Colorado could gain nearly $13 billion for highway projects over a 27-year period if it persuades voters to remove the exemption for gasoline from the state gas tax.
An advisory committee to Gov. Bill Ritter's task force that is looking for new ways to fund transportation in the state discussed several taxes on Tuesday as it tried to wrap up its study of revenue options.
Gasoline is exempt from the state's 2.9 percent sales tax. However, like nearly all states, Colorado levies a per-gallon excise tax on gasoline that last was raised in 1991 to 22 cents.

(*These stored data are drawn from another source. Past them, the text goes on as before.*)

/-- What a latch does to parking, all but the entry into RAMP, which is `CELL_PARK` (R99). -/
def parkLatch (s : State) (d : Nat) : State :=
  let lim := (cfgAt s (leader s d)).lim
  let g := s.time.gtc
  let n := (activeCells s d).length
  let s0 := (cellsIn s d .ramp).foldl (fun s x => setCellAt s x (fun c => { c with rampFr := c.rampFr + 1 })) s
  if (domOf s d).park.abort || decide (n * (8 * lim.unparkI) < itotOf s d) then
    setDom (abortPark s0 d) d (fun D => { D with park := { D.park with qual := none, holdoff := g + 10000 * lim.parkHoldoff,
                                                                       abort := false } })
  else
    let s1 := (cellsIn s0 d .ramp).foldl (fun s x => setCellAt s x (fun c =>
      if c.rampFr = 4 then { c with st := .warm, warmAt := g } else c)) s0
    setDom s1 d (fun D => { D with park := { D.park with qual :=
                                                           if g < D.park.holdoff ∨ n ≤ parkMinOf s d then none
                                                           else if parkCond s d then (match D.park.qual with | some q => some q | none => some g)
                                                           else none } })

/-- The cell that parks next: the first ACTIVE cell at or after the pointer, descending and wrapping, not CRACK-flagged
unless all are (R99). -/
def parkPick (s : State) (d : Nat) : Option (Nat × Nat) :=
  let cs := stationCells s d
  let n := cs.length
  let p := (domOf s d).park.ptr
  let order := (List.range n).map (fun j => cs.getD ((p + n - j) % n) (d, 0))
  let act := order.filter (fun x => (cellAt s x).st == .active && !resuming (cellAt s x))
  match act.find? (fun x => !(cellAt s x).crack) with
  | some x => some x
  | none => act.head?

/-- `CELL_PARK`: the condition has held `PARK_QUAL`, 1 µs has passed since the last entry and no cell ramps (R99). -/
def execCellPark (d : Dom) (t : Nat) (s : State) : Host.Outcome State Fault Refusal :=
  let s := now t s
  let P := (domOf s d).park
  let lim := (cfgAt s (leader s d)).lim
  match P.qual with
  | none => .next s
  | some q =>
    if stationActs s d && parks s d && decide (q + 1000 * lim.parkQual ≤ t ∧ (P.last = 0 ∨ P.last + 1000 ≤ t)) &&
        (cellsIn s d .ramp).isEmpty && parkCond s d && decide (parkMinOf s d < (activeCells s d).length) then
      match parkPick s d with
      | none => .next s
      | some x =>
        let s1 := setCellAt s x (fun c => { c with st := .ramp, rampFr := 0, acc := 0, strim := 0 })
        .next (setDom s1 d (fun D => { D with park := { D.park with last := t }, droop := { D.droop with parkedFire := true } }))
    else .next s

/-- `WARM_HOLD_EXPIRE`: a WARM cell becomes COLD (R99). -/
def execWarmHoldExpire (c : CellNo) (t : Nat) (s : State) : Host.Outcome State Fault Refusal :=
  let s := now t s
  let x := (cellDom c, cellIdx c)
  let C := cellAt s x
  if C.st == .warm && decide (C.warmAt + 10000 * (cfgAt s (leader s x.1)).lim.warmHold ≤ t) then
    .next (setCellAt s x (fun c => { c with st := .cold }))
  else .next s

/-! ### Derating (R104) -/

/-- `DERATE_THROTTLE`: a derated tile above its limit for eight frames gets divider 2; in STEADY it is reported (R104). -/
def execDerateThrottle (d : Dom) (t : Nat) (s : State) : Host.Outcome State Fault Refusal :=
  let s := now t s
  let D := domOf s d
  let n := workingOf s d
  if isOdd s d || !isTile d || ratingOf s d n != .derated || D.arb.derate || D.arb.derRun < 8 then .next s
  else
    let s1 := driveThr (setDom s d (fun D => { D with arb := { D.arb with derate := true, derOk := 0 } })) d
    .next (if modeOn s 0 then raise s1 1 0x03 0x6 d (cellDetail n 2 0x1F 0x3FF) else s1)

/-! ### Cracked connections (R106, R107) -/

/-- 160,000 times 1 + 0.0039 (T − 25 °C), with T in 1/16 °C. -/
def crackFactor (temp : Int) : Int := 160000 + 39 * (temp - 400)

/-- Whether R_25 of a window exceeds `num`/100 times R_char: ΣDROP · 5,120 µΩ / ΣI, corrected to 25 °C. -/
def crackOver (c : Cell) (temp : Int) (rChar num : Nat) : Bool :=
  decide ((num * rChar * c.sumI : Nat) * crackFactor temp < (c.sumDrop * 5120 * 100 : Nat) * (160000 : Int))

/-- R_25 in µΩ, rounded to nearest (R423). -/
def crackR25 (c : Cell) (temp : Int) : Int :=
  let den := (c.sumI : Int) * crackFactor temp
  if 0 < den then rdiv ((c.sumDrop * 5120 : Nat) * 160000) den else 0

/-- One cell judged at the end of its window. -/
def judgeCrack (temp : Int) (s : State) (x : Nat × Nat) : State :=
  let c := cellAt s x
  match s.char with
  | none => s
  | some r =>
    let rc := vget r.rChar (cellNoOf x.1 x.2)
    let d := leader s x.1
    if !cellWorks c || c.nWin < 256 then s
    else if c.crack then (if crackOver c temp rc 160 then failCell s x 8 else s)
    else if !crackOver c temp rc 130 then setCellAt s x (fun c => { c with crackRun := 0 })
    else if c.crackRun + 1 < 3 then setCellAt s x (fun c => { c with crackRun := c.crackRun + 1 })
    else
      let s1 := setCellAt s x (fun c => { c with crack := true, crackRun := 3, weight := BitVec.ofNat 4 (Nat.max 1 (c.weight.toNat / 2)) })
      let s2 := raise s1 0 0x06 0x7 d (cellDetail (workingOf s d) 8 (cellPos s x) (cellNoOf x.1 x.2))
      let pay := leBytes 2 (cellNoOf x.1 x.2) ++ zeros 2 ++ leBytesS 4 (crackR25 c temp) ++ leBytes 4 rc
      report (queueRecord s2 2 0x0003 s.time.gtc pay).1 x.1 (.cellMap 0)

/-- `CRACK_WINDOW_END`: each cell's path resistance is estimated and judged, and the window starts anew (R106, R107). -/
def execCrackWindowEnd (d : Dom) (t : Nat) (s : State) : Host.Outcome State Fault Refusal :=
  let s := now t s
  if !stationActs s d then .next s
  else
    let cs := stationCells s d
    let temp := ((stationSites s d).map (fun x => (domOf s x).winT)).foldl Max.max (domOf s d).winT
    let s1 := cs.foldl (judgeCrack temp) s
    let s2 := cs.foldl (fun s x => setCellAt s x (fun c => { c with sumDrop := 0, sumI := 0, nWin := 0 })) s1
    .next ((stationSites s d).foldl (fun s x => setDom s x (fun D => { D with winT := D.maxT })) s2)

/-! ### Overvoltage (R91) -/

/-- `OV_CROSSING`: low-side hold, OV with its window from the start of the crossing, flare disarmed, DARK (R91). The cells
that still source current are isolated by the reports they make during the hold. -/
def execOvCrossing (d : Dom) (t : Nat) (s : State) : Host.Outcome State Fault Refusal :=
  let s := now t s
  let l := leader s d
  if isAbsent s d || !(domOf s d).en then .next s
  else
    let s1 := raiseFrom s 1 0x01 0x6 l (cellDetail (workingOf s l) 7 0x1F 0x3FF) (s.time.gtc - 20)
    let s2 := setMembers s1 l (fun M => { M with lowHold := true, cells := M.cells.map (fun c => { c with holdRep := false }) })
    .next (sieveEvent (forceDark s2 l false) l)

/-! ### Soft start, short and discharge (R113–R123) -/

/-- Neighbours of a physical domain (R120). -/
def neighbours1 (d : Nat) : List Nat :=
  if d < 64 then
    let e := d / 16
    let r := d % 16 / 4
    let c := d % 4
    (if 0 < r then [d - 4] else []) ++ (if 0 < c then [d - 1] else []) ++ (if c < 3 then [d + 1] else []) ++
    (if r < 3 then [d + 4] else []) ++ [64 + e]
  else if d < 68 then (List.range 16).map (fun i => 16 * (d - 64) + i) ++ [d + 4]
  else if d < 72 then [d - 4]
  else if d < 76 then [d + 4]
  else [d - 4]

/-- Neighbours of a leader: those of a pair are its members' union less the members; ABSENT and DARK ones are ignored. -/
def neighboursOf (s : State) (d : Nat) : List Nat :=
  let ms := membersOf s d
  ((ms.flatMap neighbours1).filter (fun x => !ms.contains x && (domOf s x).state != .dark && !isAbsent s x)).eraseDups

/-- Whether a neighbour has crossed DT1 in the microsecond before an instant. -/
def neighbourGlints (s : State) (d g : Nat) : Bool :=
  (neighboursOf s d).any (fun x =>
    match (domOf s (leader s x)).droop.last1 with
    | some u => decide (g < u + 1000)
    | none => false)

/-- 500 mV as Q16.16. -/
def halfVolt : Int := 32768000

A big reason for the gap between the state's transportation needs and money to pay for them is that the per-gallon tax doesn't keep up with inflation. Ritter's panel is supposed to come up with a recommendation for new financing methods by November, and it wants the advisory panel to finish evaluating the options by Sept. 25.
With gas at $3 per gallon, the state sales tax would add nine cents per gallon to the cost.
Among other things the panel has discussed are higher auto registration fees, an increase in the state income tax and a hike in the per-gallon tax. Still to be examined are tolls, new car fees, impact fees and hikes in fines for traffic violations.
Experts told the panel on Tuesday that whatever solution they propose -- including talk of privatization of transportation facilities -- it should be geared to keep up with inflation and a growing economy.
Projects quickly become unfeasible because of recent sharp inflation in heavy construction.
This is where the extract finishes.